Abstract
There is a need to leverage non-electric applications of nuclear heat in generating additional income streams via thermal power dispatch (TPD) to other industrial processes, especially during periods of low electricity demand. Research efforts at the Idaho National Laboratory (INL) have been exploring the development of a TPD system to supply heat to a nearby high-temperature steam electrolysis (HTSE) plant for hydrogen production. As the development of the TPD system evolves, there is a need to develop supporting operating concepts for operating the system in the control room simultaneously. This paper describes a graded simulator-based approach to assess mental workload while testing the TPD operating concepts. The mental workload of three distinct groups of participants comprising college students, operational experts and trained operators was assessed in three separate studies using TPD simulators at two levels of fidelity. Results showed students’ overall workload was low, and the workload of trained operators was medium across all scenarios. Further analyses revealed additional findings discussed within the context verification of the TPD operating concepts implemented using a graded simulator-based approach.
Keywords
Introduction
Nuclear power plants (NPP) remain a reliable source of clean baseload electrical power and hold immense potential for achieving the U.S. net zero carbon emission goals. To make NPPs economically competitive with other alternative power sources like natural gas and fossil fuels, there is a need to leverage non-electric applications of nuclear heat in generating additional income streams, especially during periods of low electricity demand. Alternative use cases of nuclear heat will require a thermal power dispatch (TPD) system to channel heat from the NPP to alternative users. Research efforts at the Idaho National Laboratory (INL), under the auspices of the Flexible Plant Operations and Generations (FPOG) pathway, have been exploring the development of a TPD system to supply heat to a nearby high-temperature steam electrolysis (HTSE) plant for hydrogen production. Modernizing existing plants and the design of new advanced reactors to include TPD capabilities will go a long way to preserve the continued operation of large light water reactors (LWRs) of the U.S. NPP fleet, which serves as critical energy infrastructure (Knighton et al., 2020) and enable the economic competitiveness of new and existing plants in general.

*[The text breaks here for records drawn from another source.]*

-- ==== Sys2Proof/Machine/State.lean ====
section
/-! DEFINITION. The state of the machine: every piece of state the spec names, as plain data, and the state after
reset. INVENTORY.md lists each piece with its rule. Maps are lists of (key, value) pairs. -/
namespace Sys2Proof.Machine

/-- Why the machine stops. -/
inductive Fault where
  /-- A physical address at which no memory stands. Raised by no meaning: what a unit of the device does with such an address is
  said in log 9. Safe. -/
  | absentPhysical (pa : Nat)
  deriving DecidableEq, Repr

/-- Why an instruction has no meaning. -/
inductive Refusal where
  /-- The instruction is not modelled; raised by no arm of a finished model. Safe. -/
  | notModelled (mnemonic : String)
  deriving DecidableEq, Repr

/-- The causes of traps, faults and machine checks (R332). -/
inductive Cause where
  | machineCheck | illegalInstruction | illegalRegister | illegalLine | illegalTarget | illegalPair | privilege
  | translation | protection | alignment | poison | cubeShape | cubeData | vectorStream | handlerOverrun | handlerBlock
  | breakpoint | svc | trap | cubeOwner | sparseMetadata | scaleCount | copyError
  deriving DecidableEq, Repr

/-- A trap record: four words (R333). -/
structure TrapRec where
  w0 : Word
  w1 : Word
  w2 : Word
  w3 : Word
  deriving DecidableEq, Repr

/-- A release record of a line, a message or a work item (R263, R273). `agent` is the releaser: a core's linear index,
or 4096 plus a cluster for a fused cluster. -/
structure RelRec where
  agent : Nat
  epoch : BitVec 24
  scope : Nat
  /-- 1 undrained, 2 draining, 3 drained. -/
  st : Nat
  deriving DecidableEq, Repr

/-- What a parked thread waits for (R109). -/
inductive Wake where
  /-- A request of the thread at a home: a reply, or an entry of the home's wait list (JOIN, WAITV, LWAIT, BARW). -/
  | home (id : Nat)
  /-- WAITF on the local word at byte `addr`; `take` for WAITF.E; the word goes to x register `d` (R168). -/
  | word (addr : Nat) (take : Bool) (d : BitVec 6)
  /-- HWAIT (R296). -/
  | handle (hn : Nat) (smask : BitVec 4) (d : BitVec 6)
  /-- CWAIT (R220). -/
  | cube (seq : BitVec 16)
  /-- TRECV (R341). -/
  | record (d : BitVec 6)
  /-- PARK (R120): CYCLE reaches the deadline. -/
  | deadline (cycle : Nat)
  /-- YIELD (R119): turns of the slot still to pass. -/
  | turns (k : Nat)
  /-- DQRUN (R140): the cycle of the next steal round. -/
  | deque (next : Nat)
  /-- A quantum expiry (R323). -/
  | scheduler
  deriving DecidableEq, Repr

/-- The states of an occupied slot (R111); a FREE slot holds no thread. -/
inductive ThreadSt where
  | ready
  | parked (w : Wake)
  | trapped
  deriving DecidableEq, Repr

/-- The copy of a fetch line in which a thread runs (R104). -/
structure HeldLine where
  va : Word
  bits : BitVec 512
  deriving DecidableEq, Repr

/-- How far an instruction that loses turns until its work is done has come. -/
structure Prog where
  stage : Nat
  ids : List Nat
  val : Word
  deriving DecidableEq, Repr

/-- A V half that issues after the parked I half of its pair has completed (R28, log 12), with the f registers it
reads. Its guard has held. -/
structure PendV where
  raw : Slot
  pc : Word
  npc : Word
  f : Vector Word 32
  deriving DecidableEq, Repr

/-- A steal round under way (R134): the level it stands at, 1 to 3; the cores of level 1 still to visit, once its draw has
been made; and the visits left at levels 2 and 3. -/
structure Round where
  level : Nat
  near : Option (List Nat)
  left : Nat
  deriving DecidableEq, Repr

/-- A thread: the registers of R78 and R83 and where it stands. -/
structure Thread where
  /-- The model's own number of the thread, one per start. -/
  gen : Nat
  st : ThreadSt
  x : Vector Word 64
  f : Vector Word 32
  p : BitVec 8
  q : Vector QSet 8
  pc : Word
  npc : Word
  /-- The next fetch is a transfer and checks TGT (R26). -/
  xfer : Bool
  /-- The next fetch is that of a TRESUME, which a PAIR record lets target an I half (R26). -/
  resumed : Bool
  held : Option HeldLine
  /-- The first turn comes at or after this cycle (R113). -/
  startAt : Nat
  /-- PC of the last bundle issued (R29). -/
  lastPc : Word
  /-- PC and PAIR of the most recent trap record (R26). -/
  lastTrap : Option (Word × Bool)
  /-- QALLOT.N (R84). -/
  allot : Nat
  lvl : BitVec 2
  fpcr : BitVec 3
  fpsr : BitVec 5
  rseq : Word
  qsb : Word
  qss : Word
  qwin : Word
  trav : Word
  dom : Nat
  asn : Nat
  /-- Physical address of the level-0 table (R234). -/
  root : Nat
  /-- Launch serial; 0 for the supervisor and device firmware. -/
  launch : Nat
  prog : Option Prog
  /-- A request whose reply it loses turns for: a handler's (R126), or one it was parked for when a late fault took it
  (R337). -/
  awaits : Option Nat
  /-- A late fault waits for the thread's next turn (R337). -/
  late : Bool
  /-- A DQRUN has parked it, which counted as its end (R140). -/
  ended : Bool
  /-- Bundles issued by a handler (R126). -/
  count : Nat
  pendV : Option PendV
  /-- An instruction-fetch miss or refetch of this physical line is outstanding (R99, R24). -/
  fetching : Option (Nat × Bool)
  /-- Requests whose acknowledgement the thread's first bundle waits for: a handed-off item's release (R140, R273). -/
  hold : List Nat
  /-- The current steal round (R134, R139, log 20). -/
  round : Option Round
  deriving DecidableEq, Repr

/-- A fetched stream element: its value, or the fault it raises when it is popped (R173, R176). -/
inductive Elem where
  | ok (v : BitVec 32)
  | bad (c : Cause) (addr : Word) (info : Word)
  deriving DecidableEq, Repr

/-- A pushed element that is not yet written (R176): its index and value, the instruction that pushed it, its sequence
number in a record, and the first number of the core's later commands (R333, R337). -/
structure Push where
  idx : Nat
  v : BitVec 32
  pc : Word
  seq : BitVec 16
  next : BitVec 16
  deriving DecidableEq, Repr

/-- A stream address generator bound to an f register (R171, R173, R174). -/
structure Gen where
  slot : Nat
  gen : Nat
  freg : BitVec 3
  wr : Bool
  glob : Bool
  fmt : BitVec 4
  base : Word
  /-- Bound and stride of each loop, innermost first. -/
  loops : List (Nat × Int)
  /-- The set, QSB and QSS of a member-index stream. -/
  members : Option (QSet × Word × Word)
  total : Nat
  enabled : Bool
  /-- Elements popped, or pushed, so far. -/
  pos : Nat
  /-- Elements fetched ahead, from `pos` on. -/
  ahead : List Elem
  /-- Pushed elements not yet written, oldest first. -/
  pushes : List Push
  /-- SDIS or RETIRE named it: it frees once its pushes are written (R175, R118). -/
  closing : Bool
  /-- The context of the thread that bound it. -/
  dom : Nat
  asn : Nat
  root : Nat
  launch : Nat
  lbase : Nat
  /-- Lines whose L1 copies hold written elements, and stores on their way to homes, since the last SWAIT (R175). -/
  lines : List Nat
  sent : List Nat
  deriving DecidableEq, Repr

/-- A V-operation in flight (R181). -/
structure VecOp where
  seq : BitVec 16
  slot : Nat
  gen : Nat
  pc : Word
  doneAt : Nat
  wf : Option (BitVec 5 × Word)
  wp : Option (BitVec 3 × Bool)
  flags : BitVec 5
  fault : Option (Cause × Word × Word)
  readsF : BitVec 32
  writesF : BitVec 32
  writesP : BitVec 8
  streams : BitVec 8
  deriving DecidableEq, Repr

/-- The vector engine: the cycle to which its input stage is held, and the operations in flight (R181). -/
structure Vec where
  stage : Option Nat
  ops : List VecOp
  deriving DecidableEq, Repr

/-- A queued or executing cube command, as the ring entry of R338 rebuilds it. -/
structure CubeCmd where
  seq : BitVec 16
  slot : Nat
  gen : Nat
  tid : BitVec 17
  pc : Word
  prom : Bool
  cfg : BitVec 43
  offA : Nat
  offB : Nat
  offG : Nat
  n16 : Nat
  acb : Nat
  spa : Bool
  za : Bool
  nsc : Nat
  /-- The next pass. -/
  pass : Nat
  tileA : List Byte
  tileG : List Byte
  /-- A word of the lead-in's tiles was poisoned: the stream, 0 A or 2 G, and its local address. -/
  bad : Option (BitVec 2 × Nat)
  flags : BitVec 4
  readyAt : Nat
  /-- Local address of the owner's region, as it stood at issue (R161). -/
  lbase : Nat
  deriving DecidableEq, Repr

/-- The cube array of a core (R215, R217, R219). Lanes are maps from 512 × row + column; unlisted words are zero. -/
structure Cube where
  l0 : List (Nat × BitVec 32)
  l1 : List (Nat × BitVec 32)
  acc : List (Nat × BitVec 32)
  cnt : List (Nat × BitVec 7)
  cfg : BitVec 43
  /-- SCM, SMD, SAT, OVF in bits 3 to 0. -/
  sticky : BitVec 4
  owner : Option Nat
  /-- The owner has ended, or released the cube: ownership goes when its queued commands have completed and the requests
  `after` have been acknowledged (R118, R230, R273). -/
  leaving : Bool
  after : List Nat
  done : BitVec 16
  queue : List CubeCmd
  exec : Option CubeCmd
  deriving DecidableEq, Repr

/-- An entry of the command ring (R338). -/
structure RingEnt where
  seq : BitVec 16
  tid : BitVec 17
  /-- 0 issued, 1 completed, 2 faulted, 3 cancelled, 4 dropped. -/
  st : BitVec 3
  opc : BitVec 8
  passes : BitVec 6
  pc : Word
  snap0 : Word
  snap1 : Word
  /-- CUBEST flags raised by passes that ended before a fault (R217). -/
  flags : BitVec 4
  deriving DecidableEq, Repr

/-- An allotted buffer handle (R294, R296). -/
structure Handle where
  base : Nat
  len : Nat
  /-- 0 free, 1 filling, 2 full, 3 draining. -/
  st : BitVec 2
  err : Bool
  reason : BitVec 4
  deriving DecidableEq, Repr

/-- A Sluice queue bound to an engine (R287). -/
structure EngQueue where
  va : Word
  launch : Nat
  dom : Nat
  asn : Nat
  root : Nat
  prio : Nat
  cap : Nat
  next : Nat
  deriving DecidableEq, Repr

/-- The packet a copy engine has taken (R289 to R293). -/
structure Xfer where
  qva : Word
  launch : Nat
  dom : Nat
  asn : Nat
  root : Nat
  idx : Nat
  w : List Word
  /-- Physical completion address as translated at acceptance; none once it must be translated again (R291). -/
  caddr : Option Nat
  /-- Source bytes read and destination bytes written so far, in packet order. -/
  rpos : Nat
  wpos : Nat
  /-- Bytes read that no transform has taken, and bytes ready to be written. -/
  buf : List Byte
  out : List Byte
  /-- Every byte copied, for the non-finite scan (R292). -/
  scan : List Byte
  scanned : Bool
  /-- Steps 1 to 3 of completion are done (R291). -/
  closed : Bool
  /-- The source and the destination page in progress and where each lies (R293). -/
  spage : Option (Nat × Nat)
  dpage : Option (Nat × Nat)
  /-- Why the packet failed, and the fault address (R290). -/
  fail : Option (Nat × Word)
  deriving DecidableEq, Repr

/-- The copy engine of a core (R288, R289). -/
structure Engine where
  queues : List EngQueue
  /-- The queue served last: launch and header address. -/
  last : Option (Nat × Word)
  cur : Option Xfer
  deriving DecidableEq, Repr

/-- A work item: eight words and the record of its push (R129, R273). The words of a spilled item stand in its entry of
the spill area alone (R131). -/
structure Item where
  w : List Word
  spill : Option Nat
  rel : Option RelRec
  /-- Requests that must be acknowledged before the item can be taken (R117, R273). -/
  after : List Nat
  /-- The model's own number of its push: the oldest entry of a full store is the one that is spilled (R131). -/
  born : Nat
  deriving DecidableEq, Repr

/-- A message of SEND (R121, R123). -/
structure Message where
  target : Nat
  sender : Nat
  w : List Word
  dom : Nat
  launch : Nat
  rel : Option RelRec
  after : List Nat
  retryAt : Nat
  deriving DecidableEq, Repr

/-- An L1 instruction-cache line: 64 bytes at a physical address of a domain. -/
structure ICLine where
  dom : Nat
  pa : Nat
  bits : BitVec 512
  deriving DecidableEq, Repr

/-- A TLB entry (R239, R236): a page of 2^size bytes. `flags` holds bits 9 to 0 of the leaf, `level` the leaf's level,
`bias` the bias of each 4 KiB page of it, by number in the entry, as the walks for them found it (R310). -/
structure TlbEnt where
  dom : Nat
  asn : Nat
  va : Nat
  size : Nat
  pa : Nat
  flags : BitVec 10
  key : BitVec 4
  bias : List (Nat × BitVec 2)
  level : Nat
  deriving DecidableEq, Repr

/-- A walker-cache entry: the table entry of a level for a virtual-address range (R239). -/
structure WalkEnt where
  asn : Nat
  level : Nat
  tag : Nat
  pte : Word
  deriving DecidableEq, Repr

/-- A FILL that is held until its thread's requests have been acknowledged (R170, R273): the word at a local byte address,
and its value. -/
structure Fill where
  launch : Nat
  a : Nat
  v : Word
  after : List Nat
  deriving DecidableEq, Repr

/-- A core (R106, R112). -/
structure Core where
  part : Option Nat
  /-- Its cluster is held by a fused launch (R243). -/
  fused : Bool
  cyc : Nat
  tc : Nat
  slots : List (Nat × Thread)
  /-- Slots whose thread was killed while a steal was in flight (R140). -/
  ghosts : List Nat
  vseq : BitVec 32
  lmem : List Host.Cell
  full : List Nat
  lpoison : List Nat
  fill : Option Fill
  icache : List ICLine
  tlb : List TlbEnt
  trapq : List TrapRec
  /-- The cycle of the last record raised and the number raised in it, which stand last in the queue (R335). -/
  trapMark : Nat × Nat
  supFault : Option TrapRec
  supAt : Option Nat
  ring : List RingEnt
  seq : BitVec 16
  cube : Cube
  vec : Vec
  gens : List (Nat × Gen)
  /-- Handles by 64 × launch + number. -/
  handles : List (Nat × Handle)
  eng : Engine
  inbox : List Message
  outq : List Message
  /-- Cycle and sender of the last message accepted (R124), and the cycle of the last allotment of a slot (R114). -/
  accepted : Option (Nat × Nat)
  allotted : Option Nat
  /-- Deques by launch, bottom first. -/
  deques : List (Nat × List Item)
  deriving DecidableEq, Repr

/-- A line of an L1 data cache (R242, R262). -/
structure L1Line where
  dom : Nat
  line : Nat
  data : BitVec 1024
  valid : BitVec 128
  dirty : BitVec 128
  epoch : BitVec 24
  /-- Of an IMM or PRIVC page: exempt from self-invalidation. -/
  keep : Bool
  /-- Words that were poisoned at the home, and words whose dirty bytes are poisoned (R348, R349). -/
  poison : BitVec 16
  dpoison : BitVec 16
  /-- Dirty words that one store has written whole (R249). -/
  whole : BitVec 16
  /-- The launch that last wrote each dirty byte (R351, R352). -/
  owners : List (Nat × BitVec 128)
  deriving DecidableEq, Repr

Safety and efficiency are paramount in conventional plant modernization and advanced reactor development. Human factors engineering (HFE), involving the development and testing of new control room operating concepts is critical to advanced reactor technology designs, and the modernization of existing plants to include advanced capabilities like the TPD. Unfortunately, the HFE component does not receive the needed attention in the development lifecycle, deferring its development to the later stages (Gideon & Boring, 2023). As the development of the TPD system evolves, there is a need for parallel and iterative development of supporting operating concepts for operating the system in the control room and conducting human operator-in-the-loop (HOIL) testing to determine the impact of the operating concepts on operator performance. Mental workload is an important construct providing insight into the level of cognitive demand imposed on operators performing control room tasks.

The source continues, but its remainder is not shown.